◆ **Data supplied**:

theorem State.runStep_keeps {s0 : State} {s : State} {p : PartNo} {k : Coll} {q : Pass}
    (h0 : keeps s0 s) : keeps s0 (State.runStep s p k q) := by
  unfold State.runStep
  try dsimp only
  repeat' (first
    | with_reducible assumption
    | with_reducible intro _
    | with_reducible apply State.endPass_keeps
    | with_reducible apply State.passVisit_keeps
    | with_reducible apply State.modCollU_keeps
    | with_reducible apply keeps_ite
    | with_reducible apply keeps_foldl
    | with_reducible apply keeps_foldl_fst
    | with_reducible apply keeps_mk
    | with_reducible exact id
    | with_reducible exact partsKeep_refl
    | with_reducible exact rasKeep_refl
    | with_reducible exact hbmKeep_refl
    | with_reducible exact pkgKeep_refl
    | with_reducible exact secKeep_refl
    | with_reducible exact namesKeep_refl
    | with_reducible refine keeps_pair (by assumption) ?_
    | dsimp only
    | rw [mk_put]
    | split)

end Sys2Proof.Machine
end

◆ **What you should do**: Copy out every record above once more, precisely as written.

◆ **Answer box**:
theorem State.runStep_keeps {s0 : State} {s : State} {p : PartNo} {k : Coll} {q : Pass}
    (h0 : keeps s0 s) : keeps s0 (State.runStep s p k q) := by
  unfold State.runStep
  try dsimp only
  repeat' (first
    | with_reducible assumption
    | with_reducible intro _
    | with_reducible apply State.endPass_keeps
    | with_reducible apply State.passVisit_keeps
    | with_reducible apply State.modCollU_keeps
    | with_reducible apply keeps_ite
    | with_reducible apply keeps_foldl
    | with_reducible apply keeps_foldl_fst
    | with_reducible apply keeps_mk
    | with_reducible exact id
    | with_reducible exact partsKeep_refl
    | with_reducible exact rasKeep_refl
    | with_reducible exact hbmKeep_refl
    | with_reducible exact pkgKeep_refl
    | with_reducible exact secKeep_refl
    | with_reducible exact namesKeep_refl
    | with_reducible refine keeps_pair (by assumption) ?_
    | dsimp only
    | rw [mk_put]
    | split)

end Sys2Proof.Machine
end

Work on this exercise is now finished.